26-letni "Master", do październikowego pojedynku z Grigorijem Drozdem (37-1, 26 KO) mistrz Europy w wadze junior ciężkiej, ma wyjść na ring 18 stycznia w duńskim Frederikshavn. Przeciwnika jeszcze nie zna, ale po pierwszej w zawodowej karierze porażce, do tego przed czasem, trudno oczekiwać, że będzie nim pięściarz dużego formatu. Masternak i Wilczewski mają już za sobą pierwsze wspólne treningi, a najważniejsze tygodnie okresu przygotowawczego spędzą w niedawno oddanym do użytku ośrodku Global Boxing Gym w Dzierżoniowie.
Po moskiewskiej przegranej z Drozdem wrocławianin planował podjęcie współpracy z niemieckim trenerem Karstenem Röwerem. Następnie proponowano mu przejście pod skrzydła Otto Ramina (obaj pracują w Berlinie z pięściarzami promującej Masternaka grupy Sauerland Event), lecz wybór padł na Wilczewskiego, który do czerwca ubiegłego roku sam boksował jako zawodowiec. Życiowy sukces osiągnął w 2011 roku, kiedy to w Helsinkach znokautował Amina Asikaninena i wywalczył tytuł mistrza Europy wagi superśredniej. W narożniku Masternaka stał już kilka razy, jako asystent dotychczasowego szkoleniowca, Andrzeja Gmitruka. W ostatnich miesiącach, obok Fiodora Łapina stał się najbardziej zapracowanym trenerem polskich pięściarzy zawodowych. Do jego podopiecznych należą m.in. Mariusz Wach, Paweł Głażewski, Kamil Łaszczyk i Patryk Szymański.
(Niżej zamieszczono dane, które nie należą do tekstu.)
theorem execSurveyS0_keep (I : Keep) (c : Ctx) (payload : Bytes) (s : State) (H_s : Ok I s) :
    OkR I (execSurveyS0 c payload s) := by
  unfold execSurveyS0; try dsimp only
  repeat' first | with_reducible assumption | with_reducible apply State.runSurvey_keep

theorem execSurveyS1Tile_keep (I : Keep) (c : Ctx) (payload : Bytes) (s : State) (H_s : Ok I s) :
    OkR I (execSurveyS1Tile c payload s) := by
  unfold execSurveyS1Tile; try dsimp only
  repeat' first | with_reducible assumption | with_reducible apply State.runSurvey_keep

theorem execSurveyS1Gazetteer_keep (I : Keep) (c : Ctx) (payload : Bytes) (s : State) (H_s : Ok I s) :
    OkR I (execSurveyS1Gazetteer c payload s) := by
  unfold execSurveyS1Gazetteer; try dsimp only
  repeat' first | with_reducible assumption | with_reducible apply State.runSurvey_keep

theorem execSurveyS2_keep (I : Keep) (c : Ctx) (payload : Bytes) (s : State) (H_s : Ok I s) :
    OkR I (execSurveyS2 c payload s) := by
  unfold execSurveyS2; try dsimp only
  repeat' first | with_reducible assumption | with_reducible apply State.runSurvey_keep

theorem execSurveyS0Complete_keep (I : Keep) (item : Nat) (fail : Bool) (detail : Nat) (s : State) (H_s : Ok I s) :
    OkR I (execSurveyS0Complete item fail detail s) := by
  unfold execSurveyS0Complete; try dsimp only
  repeat' first
      | with_reducible assumption | with_reducible apply State.setSurvey_keep | with_reducible apply State.settle_keep
      | with_reducible apply impossible_keep | with_reducible apply okR_next | split

theorem State.tilePassed_keep (I : Keep) (s : State) (t : Nat) (c : Option Ctx) (H_s : Ok I s) :
    Ok I (State.tilePassed s t c) := by
  unfold State.tilePassed; try dsimp only
  repeat' first
      | with_reducible assumption | with_reducible apply State.modPart_keep | with_reducible apply State.setSurvey_keep
      | with_reducible apply State.tileLeaves_keep | with_reducible apply ok_ite | split

theorem State.tileFailed_keep (I : Keep) (s : State) (t : Nat) (H_s : Ok I s) :
    Ok I (State.tileFailed s t) := by
  unfold State.tileFailed; try dsimp only
  repeat' first
      | with_reducible assumption | with_reducible apply State.devEvent_keep | with_reducible apply State.ownerEvent_keep
      | with_reducible apply State.partEvent_keep | with_reducible apply State.setSurvey_keep | split

theorem execSurveyS1TestComplete_keep (I : Keep) (t : Nat) (pass : Bool) (s : State) (H_s : Ok I s) :
    OkR I (execSurveyS1TestComplete t pass s) := by
  unfold execSurveyS1TestComplete; try dsimp only
  repeat' first
      | with_reducible assumption | with_reducible apply State.bump_keep | with_reducible apply State.settle_keep
      | with_reducible apply State.tileFailed_keep | with_reducible apply State.tilePassed_keep | with_reducible apply impossible_keep
      | with_reducible apply okR_next | with_reducible apply ok_ite | split

theorem execGazetteerIndexTestEnd_keep (I : Keep) (pass : Bool) (s : State) (H_s : Ok I s) :
    OkR I (execGazetteerIndexTestEnd pass s) := by
  unfold execGazetteerIndexTestEnd; try dsimp only
  repeat' first
      | with_reducible assumption | with_reducible apply State.bump_keep | with_reducible apply State.setSurvey_keep
      | with_reducible apply State.settle_keep | with_reducible apply impossible_keep | with_reducible apply okR_next | with_reducible apply ok_ite
      | split

theorem State.emptyAfterS2_keep (I : Keep) (s : State) (p : Nat) (H_s : Ok I s) :
    Ok I (State.emptyAfterS2 s p) := by
  unfold State.emptyAfterS2; try dsimp only
  repeat' first
      | with_reducible assumption | with_reducible apply State.modPart_keep | with_reducible apply State.removeImage_keep
      | with_reducible apply ok_ite | split

theorem execSurveyS2Complete_keep (I : Keep) (badChannels : List Nat) (badTiles : List Nat) (s : State) (H_s : Ok I s) :
    OkR I (execSurveyS2Complete badChannels badTiles s) := by
  unfold execSurveyS2Complete; try dsimp only
  repeat' first
      | (exact fun _ => rfl) | with_reducible assumption | with_reducible apply State.bump_keep | with_reducible apply State.emptyAfterS2_keep
      | with_reducible apply State.saveMap_keep | with_reducible apply State.setDramMem_keep | with_reducible apply State.setDram_keep
      | with_reducible apply State.setScratch_keep | with_reducible apply State.setSurvey_keep | with_reducible apply State.setTiles_keep
      | with_reducible apply State.settle_keep | with_reducible apply State.sharedEvent_keep | with_reducible apply State.tileFailed_keep
      | with_reducible apply impossible_keep | with_reducible apply require_keep | with_reducible apply okR_next
      | (with_reducible apply ok_foldl; intro _ _ _) | split

theorem execVeoloErrorRateCheck_keep (I : Keep) (corrected : List Nat) (uncorrectable : List Nat) (codewords : List Nat) (s : State) (H_s : Ok I s) :
    OkR I (execVeoloErrorRateCheck corrected uncorrectable codewords s) := by
  unfold execVeoloErrorRateCheck; try dsimp only
  repeat' first
      | with_reducible assumption | with_reducible apply State.bump_keep | with_reducible apply State.linkTrains_keep | with_reducible apply okR_next
      | (with_reducible apply ok_foldl; intro _ _ _) | with_reducible apply ok_ite

/-! ## Security -/

theorem execAttest_keep (I : Keep) (c : Ctx) (payload : Bytes) (s : State) (H_s : Ok I s) :
    OkR I (execAttest c payload s) := by
  unfold execAttest; try dsimp only
  repeat' first
      | with_reducible assumption | with_reducible apply State.answer_keep | with_reducible apply State.bump_keep
      | with_reducible apply State.reply_keep | with_reducible apply State.serve_keep | with_reducible apply okR_next | with_reducible apply okR_ite
      | intro _

theorem execGetCerts_keep (I : Keep) (c : Ctx) (payload : Bytes) (s : State) (H_s : Ok I s) :
    OkR I (execGetCerts c payload s) := by
  unfold execGetCerts; try dsimp only
  repeat' first
      | with_reducible assumption | with_reducible apply State.answer_keep | with_reducible apply State.reply_keep
      | with_reducible apply State.serve_keep | with_reducible apply okR_next | with_reducible apply okR_ite | intro _

theorem execSetKey_keep (I : Keep) (c : Ctx) (payload : Bytes) (s : State) (H_s : Ok I s) :
    OkR I (execSetKey c payload s) := by
  unfold execSetKey; try dsimp only
  repeat' first
      | with_reducible assumption | with_reducible apply State.answer_keep | with_reducible apply State.modPart_keep
      | with_reducible apply State.serve_keep | with_reducible apply State.setKeeper_keep | with_reducible apply okR_ite | intro _ | split

theorem State.finishBind_keep (I : Keep) (s : State) (cert : Bytes) (key : Bytes) (H_s : Ok I s) :
    Ok I ((State.finishBind s cert key).1) := by
  unfold State.finishBind; try dsimp only
  repeat' first | with_reducible assumption | with_reducible apply State.bump_keep | with_reducible apply State.setKeeper_keep | split

theorem execBindSet_keep (I : Keep) (c : Ctx) (payload : Bytes) (s : State) (H_s : Ok I s) :
    OkR I (execBindSet c payload s) := by
  unfold execBindSet; try dsimp only
  repeat' first
      | with_reducible assumption | with_reducible apply State.answer_keep | with_reducible apply State.finishBind_keep
      | with_reducible apply State.serve_keep | with_reducible apply State.setKeeper_keep | with_reducible apply okR_ite | intro _ | split

theorem execBindSetTimeout_keep (I : Keep) (s : State) (H_s : Ok I s) :
    OkR I (execBindSetTimeout s) := by
  unfold execBindSetTimeout; try dsimp only
  repeat' first
      | with_reducible assumption | with_reducible apply State.setKeeper_keep | with_reducible apply require_keep | with_reducible apply okR_next

theorem execUnbindSet_keep (I : Keep) (c : Ctx) (payload : Bytes) (s : State) (H_s : Ok I s) :
    OkR I (execUnbindSet c payload s) := by
  unfold execUnbindSet; try dsimp only
  repeat' first
      | with_reducible assumption | with_reducible apply State.answer_keep | with_reducible apply State.serve_keep
      | with_reducible apply State.setKeeper_keep | with_reducible apply okR_ite | intro _

theorem execSecKey_keep (I : Keep) (c : Ctx) (payload : Bytes) (s : State) (H_s : Ok I s) :
    OkR I (execSecKey c payload s) := by
  unfold execSecKey; try dsimp only
  repeat' first
      | with_reducible assumption | with_reducible apply State.answer_keep | with_reducible apply State.serve_keep
      | with_reducible apply State.setKeeper_keep | with_reducible apply okR_ite | intro _ | split

/-! ## Firmware -/

theorem State.linkHails_keep (I : Keep) (s : State) (i : Nat) (H_s : Ok I s) :
    Ok I (State.linkHails s i) := by
  unfold State.linkHails; try dsimp only
  repeat' first | with_reducible assumption | with_reducible apply State.modLink_keep | with_reducible apply ok_ite

theorem execKeeperRomStart_keep (I : Keep) (s : State) (H_s : Ok I s) :
    OkR I (execKeeperRomStart s) := by
  unfold execKeeperRomStart; try dsimp only
  repeat' first
      | with_reducible assumption | with_reducible apply State.scanFlash_keep | with_reducible apply State.setDev_keep
      | with_reducible apply State.setFlash_keep | with_reducible apply State.setVeolo_keep | with_reducible apply require_keep
      | with_reducible apply okR_next | split

theorem State.mendRings_keep (I : Keep) (s : State) (H_s : Ok I s) :
    Ok I (State.mendRings s) := by
  unfold State.mendRings; try dsimp only
  repeat' first
      | with_reducible assumption | with_reducible apply State.flashClear_keep | with_reducible apply State.scanFlash_keep
      | with_reducible apply State.setFlash_keep | (with_reducible apply ok_foldl; intro _ _ _) | with_reducible apply ok_ite

theorem execKeeperRuntimeStart_keep (I : Keep) (halfBlank : List Nat) (s : State) (H_s : Ok I s) :
    OkR I (execKeeperRuntimeStart halfBlank s) := by
  unfold execKeeperRuntimeStart; try dsimp only
  repeat' first
      | with_reducible assumption | with_reducible apply State.counter_keep | with_reducible apply State.mendRings_keep
      | with_reducible apply State.setDev_keep | with_reducible apply State.setFlash_keep | with_reducible apply require_keep
      | with_reducible apply okR_next | with_reducible apply okR_ite | with_reducible apply ok_ite

theorem execPortDieRelease_keep (I : Keep) (s : State) (H_s : Ok I s) :
    OkR I (execPortDieRelease s) := by
  unfold execPortDieRelease; try dsimp only
  repeat' first
      | (exact fun _ => rfl) | with_reducible assumption | with_reducible apply State.electMaster_keep | with_reducible apply State.linkHails_keep
      | with_reducible apply State.setDev_keep | with_reducible apply State.setScratch_keep | with_reducible apply require_keep
      | with_reducible apply okR_next | (with_reducible apply ok_foldl; intro _ _ _)

theorem execDramTrainingComplete_keep (I : Keep) (failed : List Nat) (s : State) (H_s : Ok I s) :
    OkR I (execDramTrainingComplete failed s) := by
  unfold execDramTrainingComplete; try dsimp only
  repeat' first
      | with_reducible assumption | with_reducible apply State.devEvent_keep | with_reducible apply State.setDev_keep
      | with_reducible apply State.setDram_keep | with_reducible apply require_keep | with_reducible apply okR_next
      | (with_reducible apply ok_foldl; intro _ _ _)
Masternak i Wilczewski znają się od wielu lat, bo 35-letniego dziś "Wilka" także szkolił Gmitruk. Czy starszy i młodszy kolega z sali treningowej zostaną dla siebie surowym trenerem i posłusznym podopiecznym? Masternakowi nie brakuje optymizmu. - Po pierwszym tygodniu zajęć jestem bardzo zadowolony. Piotrek już zwrócił mi uwagę na parę rzeczy. Koncentrujemy się nie tyle nad zmianą stylu, co nad wyeliminowaniem niektórych błędów. Wydaje mi się, że z ostatniej walki wyciągnęliśmy odpowiednie wnioski. Mieliśmy postój, ale nasz autobus znowu powinien się rozpędzić - mówi pięściarz.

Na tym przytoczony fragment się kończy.